# [EXERCISE PROMPT]
Each entry that appears below should be restated word for word.

____

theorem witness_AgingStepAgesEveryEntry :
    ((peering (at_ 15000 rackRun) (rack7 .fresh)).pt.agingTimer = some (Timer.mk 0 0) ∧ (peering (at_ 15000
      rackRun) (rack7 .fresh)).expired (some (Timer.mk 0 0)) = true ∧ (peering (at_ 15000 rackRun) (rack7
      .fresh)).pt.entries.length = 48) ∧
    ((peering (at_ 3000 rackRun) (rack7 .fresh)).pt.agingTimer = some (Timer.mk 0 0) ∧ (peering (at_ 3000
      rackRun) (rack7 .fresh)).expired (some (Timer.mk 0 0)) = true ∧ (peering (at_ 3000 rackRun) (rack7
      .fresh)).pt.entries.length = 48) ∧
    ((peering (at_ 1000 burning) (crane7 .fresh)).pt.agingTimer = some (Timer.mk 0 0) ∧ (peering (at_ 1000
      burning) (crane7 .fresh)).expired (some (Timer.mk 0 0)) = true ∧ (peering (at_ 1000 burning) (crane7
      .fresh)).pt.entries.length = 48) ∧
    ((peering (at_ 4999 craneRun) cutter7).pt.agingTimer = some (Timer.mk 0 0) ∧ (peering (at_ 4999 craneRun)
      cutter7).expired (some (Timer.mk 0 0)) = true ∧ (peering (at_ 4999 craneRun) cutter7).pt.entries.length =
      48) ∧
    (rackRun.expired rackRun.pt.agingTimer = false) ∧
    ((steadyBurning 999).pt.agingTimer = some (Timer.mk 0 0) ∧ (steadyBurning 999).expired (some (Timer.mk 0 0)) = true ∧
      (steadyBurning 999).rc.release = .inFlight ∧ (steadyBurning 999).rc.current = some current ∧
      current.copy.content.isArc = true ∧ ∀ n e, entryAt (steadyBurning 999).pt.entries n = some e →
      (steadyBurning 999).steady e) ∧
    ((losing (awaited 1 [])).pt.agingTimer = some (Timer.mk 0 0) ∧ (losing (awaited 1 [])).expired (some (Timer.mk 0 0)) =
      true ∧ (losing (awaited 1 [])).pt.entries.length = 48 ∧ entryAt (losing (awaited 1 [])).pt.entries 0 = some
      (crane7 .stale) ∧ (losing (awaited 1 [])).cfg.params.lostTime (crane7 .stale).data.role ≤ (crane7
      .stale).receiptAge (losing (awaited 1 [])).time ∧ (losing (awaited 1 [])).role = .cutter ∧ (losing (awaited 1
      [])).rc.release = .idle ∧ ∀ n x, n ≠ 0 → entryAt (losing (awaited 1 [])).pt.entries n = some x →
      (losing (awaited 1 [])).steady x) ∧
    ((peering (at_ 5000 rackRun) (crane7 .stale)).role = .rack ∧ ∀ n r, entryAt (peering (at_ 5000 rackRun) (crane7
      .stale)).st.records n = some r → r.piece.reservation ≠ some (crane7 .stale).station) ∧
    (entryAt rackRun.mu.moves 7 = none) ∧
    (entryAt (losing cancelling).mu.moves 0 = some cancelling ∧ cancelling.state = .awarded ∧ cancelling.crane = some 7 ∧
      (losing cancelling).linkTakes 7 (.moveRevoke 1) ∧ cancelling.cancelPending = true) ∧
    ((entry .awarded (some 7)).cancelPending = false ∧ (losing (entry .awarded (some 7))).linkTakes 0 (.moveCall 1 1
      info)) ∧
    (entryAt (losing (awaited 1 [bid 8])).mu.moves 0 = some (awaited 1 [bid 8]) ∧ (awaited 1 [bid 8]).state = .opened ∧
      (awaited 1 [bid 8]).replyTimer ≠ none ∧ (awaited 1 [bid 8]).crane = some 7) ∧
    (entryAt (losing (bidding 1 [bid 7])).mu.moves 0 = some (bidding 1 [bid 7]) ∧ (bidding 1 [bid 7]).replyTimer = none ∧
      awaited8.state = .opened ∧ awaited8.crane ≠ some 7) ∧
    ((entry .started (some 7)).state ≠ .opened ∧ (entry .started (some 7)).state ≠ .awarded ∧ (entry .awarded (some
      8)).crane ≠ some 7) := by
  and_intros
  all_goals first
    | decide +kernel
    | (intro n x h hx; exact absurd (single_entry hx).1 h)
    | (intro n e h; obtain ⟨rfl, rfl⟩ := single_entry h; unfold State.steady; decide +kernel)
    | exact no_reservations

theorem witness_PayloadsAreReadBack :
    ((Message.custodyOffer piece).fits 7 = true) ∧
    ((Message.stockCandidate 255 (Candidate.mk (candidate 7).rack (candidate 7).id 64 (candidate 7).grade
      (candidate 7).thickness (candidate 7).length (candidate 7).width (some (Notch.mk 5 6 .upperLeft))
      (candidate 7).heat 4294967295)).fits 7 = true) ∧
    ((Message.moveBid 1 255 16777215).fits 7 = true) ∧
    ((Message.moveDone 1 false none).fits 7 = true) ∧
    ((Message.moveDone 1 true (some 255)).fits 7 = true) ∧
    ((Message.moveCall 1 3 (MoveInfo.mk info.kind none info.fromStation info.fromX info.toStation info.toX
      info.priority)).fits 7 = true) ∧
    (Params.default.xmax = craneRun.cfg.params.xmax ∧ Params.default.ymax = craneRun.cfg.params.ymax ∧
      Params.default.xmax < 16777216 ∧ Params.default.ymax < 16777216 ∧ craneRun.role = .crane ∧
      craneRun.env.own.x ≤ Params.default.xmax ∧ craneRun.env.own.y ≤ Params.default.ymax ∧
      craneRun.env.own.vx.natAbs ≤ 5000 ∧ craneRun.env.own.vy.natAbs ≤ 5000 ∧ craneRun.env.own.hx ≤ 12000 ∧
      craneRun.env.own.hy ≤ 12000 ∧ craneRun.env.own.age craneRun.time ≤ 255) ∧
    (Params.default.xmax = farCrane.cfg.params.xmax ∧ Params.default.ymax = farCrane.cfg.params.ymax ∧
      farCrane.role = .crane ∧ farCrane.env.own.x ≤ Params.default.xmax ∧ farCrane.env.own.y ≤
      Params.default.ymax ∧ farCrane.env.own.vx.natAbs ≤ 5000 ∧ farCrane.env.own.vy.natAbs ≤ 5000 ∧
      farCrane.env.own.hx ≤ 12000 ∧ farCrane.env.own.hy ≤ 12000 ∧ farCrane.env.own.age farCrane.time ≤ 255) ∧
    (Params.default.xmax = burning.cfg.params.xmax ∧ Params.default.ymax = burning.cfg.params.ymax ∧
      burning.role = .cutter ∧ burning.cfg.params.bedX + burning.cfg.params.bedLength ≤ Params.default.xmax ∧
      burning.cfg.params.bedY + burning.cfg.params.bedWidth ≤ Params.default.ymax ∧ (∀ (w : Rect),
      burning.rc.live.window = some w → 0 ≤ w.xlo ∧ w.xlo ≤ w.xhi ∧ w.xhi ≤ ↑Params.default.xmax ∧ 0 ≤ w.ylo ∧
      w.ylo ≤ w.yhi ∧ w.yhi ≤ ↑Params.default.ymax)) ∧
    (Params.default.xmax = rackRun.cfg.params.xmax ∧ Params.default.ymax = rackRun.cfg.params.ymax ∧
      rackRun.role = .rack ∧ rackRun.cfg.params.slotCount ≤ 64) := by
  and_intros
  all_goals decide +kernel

____

# [TASK SOLUTION]
theorem witness_AgingStepAgesEveryEntry :
    ((peering (at_ 15000 rackRun) (rack7 .fresh)).pt.agingTimer = some (Timer.mk 0 0) ∧ (peering (at_ 15000
      rackRun) (rack7 .fresh)).expired (some (Timer.mk 0 0)) = true ∧ (peering (at_ 15000 rackRun) (rack7
      .fresh)).pt.entries.length = 48) ∧
    ((peering (at_ 3000 rackRun) (rack7 .fresh)).pt.agingTimer = some (Timer.mk 0 0) ∧ (peering (at_ 3000
      rackRun) (rack7 .fresh)).expired (some (Timer.mk 0 0)) = true ∧ (peering (at_ 3000 rackRun) (rack7
      .fresh)).pt.entries.length = 48) ∧
    ((peering (at_ 1000 burning) (crane7 .fresh)).pt.agingTimer = some (Timer.mk 0 0) ∧ (peering (at_ 1000
      burning) (crane7 .fresh)).expired (some (Timer.mk 0 0)) = true ∧ (peering (at_ 1000 burning) (crane7
      .fresh)).pt.entries.length = 48) ∧
    ((peering (at_ 4999 craneRun) cutter7).pt.agingTimer = some (Timer.mk 0 0) ∧ (peering (at_ 4999 craneRun)
      cutter7).expired (some (Timer.mk 0 0)) = true ∧ (peering (at_ 4999 craneRun) cutter7).pt.entries.length =
      48) ∧
    (rackRun.expired rackRun.pt.agingTimer = false) ∧
    ((steadyBurning 999).pt.agingTimer = some (Timer.mk 0 0) ∧ (steadyBurning 999).expired (some (Timer.mk 0 0)) = true ∧
      (steadyBurning 999).rc.release = .inFlight ∧ (steadyBurning 999).rc.current = some current ∧
      current.copy.content.isArc = true ∧ ∀ n e, entryAt (steadyBurning 999).pt.entries n = some e →
      (steadyBurning 999).steady e) ∧
    ((losing (awaited 1 [])).pt.agingTimer = some (Timer.mk 0 0) ∧ (losing (awaited 1 [])).expired (some (Timer.mk 0 0)) =
      true ∧ (losing (awaited 1 [])).pt.entries.length = 48 ∧ entryAt (losing (awaited 1 [])).pt.entries 0 = some
      (crane7 .stale) ∧ (losing (awaited 1 [])).cfg.params.lostTime (crane7 .stale).data.role ≤ (crane7
      .stale).receiptAge (losing (awaited 1 [])).time ∧ (losing (awaited 1 [])).role = .cutter ∧ (losing (awaited 1
      [])).rc.release = .idle ∧ ∀ n x, n ≠ 0 → entryAt (losing (awaited 1 [])).pt.entries n = some x →
      (losing (awaited 1 [])).steady x) ∧
    ((peering (at_ 5000 rackRun) (crane7 .stale)).role = .rack ∧ ∀ n r, entryAt (peering (at_ 5000 rackRun) (crane7
      .stale)).st.records n = some r → r.piece.reservation ≠ some (crane7 .stale).station) ∧
    (entryAt rackRun.mu.moves 7 = none) ∧
    (entryAt (losing cancelling).mu.moves 0 = some cancelling ∧ cancelling.state = .awarded ∧ cancelling.crane = some 7 ∧
      (losing cancelling).linkTakes 7 (.moveRevoke 1) ∧ cancelling.cancelPending = true) ∧
    ((entry .awarded (some 7)).cancelPending = false ∧ (losing (entry .awarded (some 7))).linkTakes 0 (.moveCall 1 1
      info)) ∧
    (entryAt (losing (awaited 1 [bid 8])).mu.moves 0 = some (awaited 1 [bid 8]) ∧ (awaited 1 [bid 8]).state = .opened ∧
      (awaited 1 [bid 8]).replyTimer ≠ none ∧ (awaited 1 [bid 8]).crane = some 7) ∧
    (entryAt (losing (bidding 1 [bid 7])).mu.moves 0 = some (bidding 1 [bid 7]) ∧ (bidding 1 [bid 7]).replyTimer = none ∧
      awaited8.state = .opened ∧ awaited8.crane ≠ some 7) ∧
    ((entry .started (some 7)).state ≠ .opened ∧ (entry .started (some 7)).state ≠ .awarded ∧ (entry .awarded (some
      8)).crane ≠ some 7) := by
  and_intros
  all_goals first
    | decide +kernel
    | (intro n x h hx; exact absurd (single_entry hx).1 h)
    | (intro n e h; obtain ⟨rfl, rfl⟩ := single_entry h; unfold State.steady; decide +kernel)
    | exact no_reservations

theorem witness_PayloadsAreReadBack :
    ((Message.custodyOffer piece).fits 7 = true) ∧
    ((Message.stockCandidate 255 (Candidate.mk (candidate 7).rack (candidate 7).id 64 (candidate 7).grade
      (candidate 7).thickness (candidate 7).length (candidate 7).width (some (Notch.mk 5 6 .upperLeft))
      (candidate 7).heat 4294967295)).fits 7 = true) ∧
    ((Message.moveBid 1 255 16777215).fits 7 = true) ∧
    ((Message.moveDone 1 false none).fits 7 = true) ∧
    ((Message.moveDone 1 true (some 255)).fits 7 = true) ∧
    ((Message.moveCall 1 3 (MoveInfo.mk info.kind none info.fromStation info.fromX info.toStation info.toX
      info.priority)).fits 7 = true) ∧
    (Params.default.xmax = craneRun.cfg.params.xmax ∧ Params.default.ymax = craneRun.cfg.params.ymax ∧
      Params.default.xmax < 16777216 ∧ Params.default.ymax < 16777216 ∧ craneRun.role = .crane ∧
      craneRun.env.own.x ≤ Params.default.xmax ∧ craneRun.env.own.y ≤ Params.default.ymax ∧
      craneRun.env.own.vx.natAbs ≤ 5000 ∧ craneRun.env.own.vy.natAbs ≤ 5000 ∧ craneRun.env.own.hx ≤ 12000 ∧
      craneRun.env.own.hy ≤ 12000 ∧ craneRun.env.own.age craneRun.time ≤ 255) ∧
    (Params.default.xmax = farCrane.cfg.params.xmax ∧ Params.default.ymax = farCrane.cfg.params.ymax ∧
      farCrane.role = .crane ∧ farCrane.env.own.x ≤ Params.default.xmax ∧ farCrane.env.own.y ≤
      Params.default.ymax ∧ farCrane.env.own.vx.natAbs ≤ 5000 ∧ farCrane.env.own.vy.natAbs ≤ 5000 ∧
      farCrane.env.own.hx ≤ 12000 ∧ farCrane.env.own.hy ≤ 12000 ∧ farCrane.env.own.age farCrane.time ≤ 255) ∧
    (Params.default.xmax = burning.cfg.params.xmax ∧ Params.default.ymax = burning.cfg.params.ymax ∧
      burning.role = .cutter ∧ burning.cfg.params.bedX + burning.cfg.params.bedLength ≤ Params.default.xmax ∧
      burning.cfg.params.bedY + burning.cfg.params.bedWidth ≤ Params.default.ymax ∧ (∀ (w : Rect),
      burning.rc.live.window = some w → 0 ≤ w.xlo ∧ w.xlo ≤ w.xhi ∧ w.xhi ≤ ↑Params.default.xmax ∧ 0 ≤ w.ylo ∧
      w.ylo ≤ w.yhi ∧ w.yhi ≤ ↑Params.default.ymax)) ∧
    (Params.default.xmax = rackRun.cfg.params.xmax ∧ Params.default.ymax = rackRun.cfg.params.ymax ∧
      rackRun.role = .rack ∧ rackRun.cfg.params.slotCount ≤ 64) := by
  and_intros
  all_goals decide +kernel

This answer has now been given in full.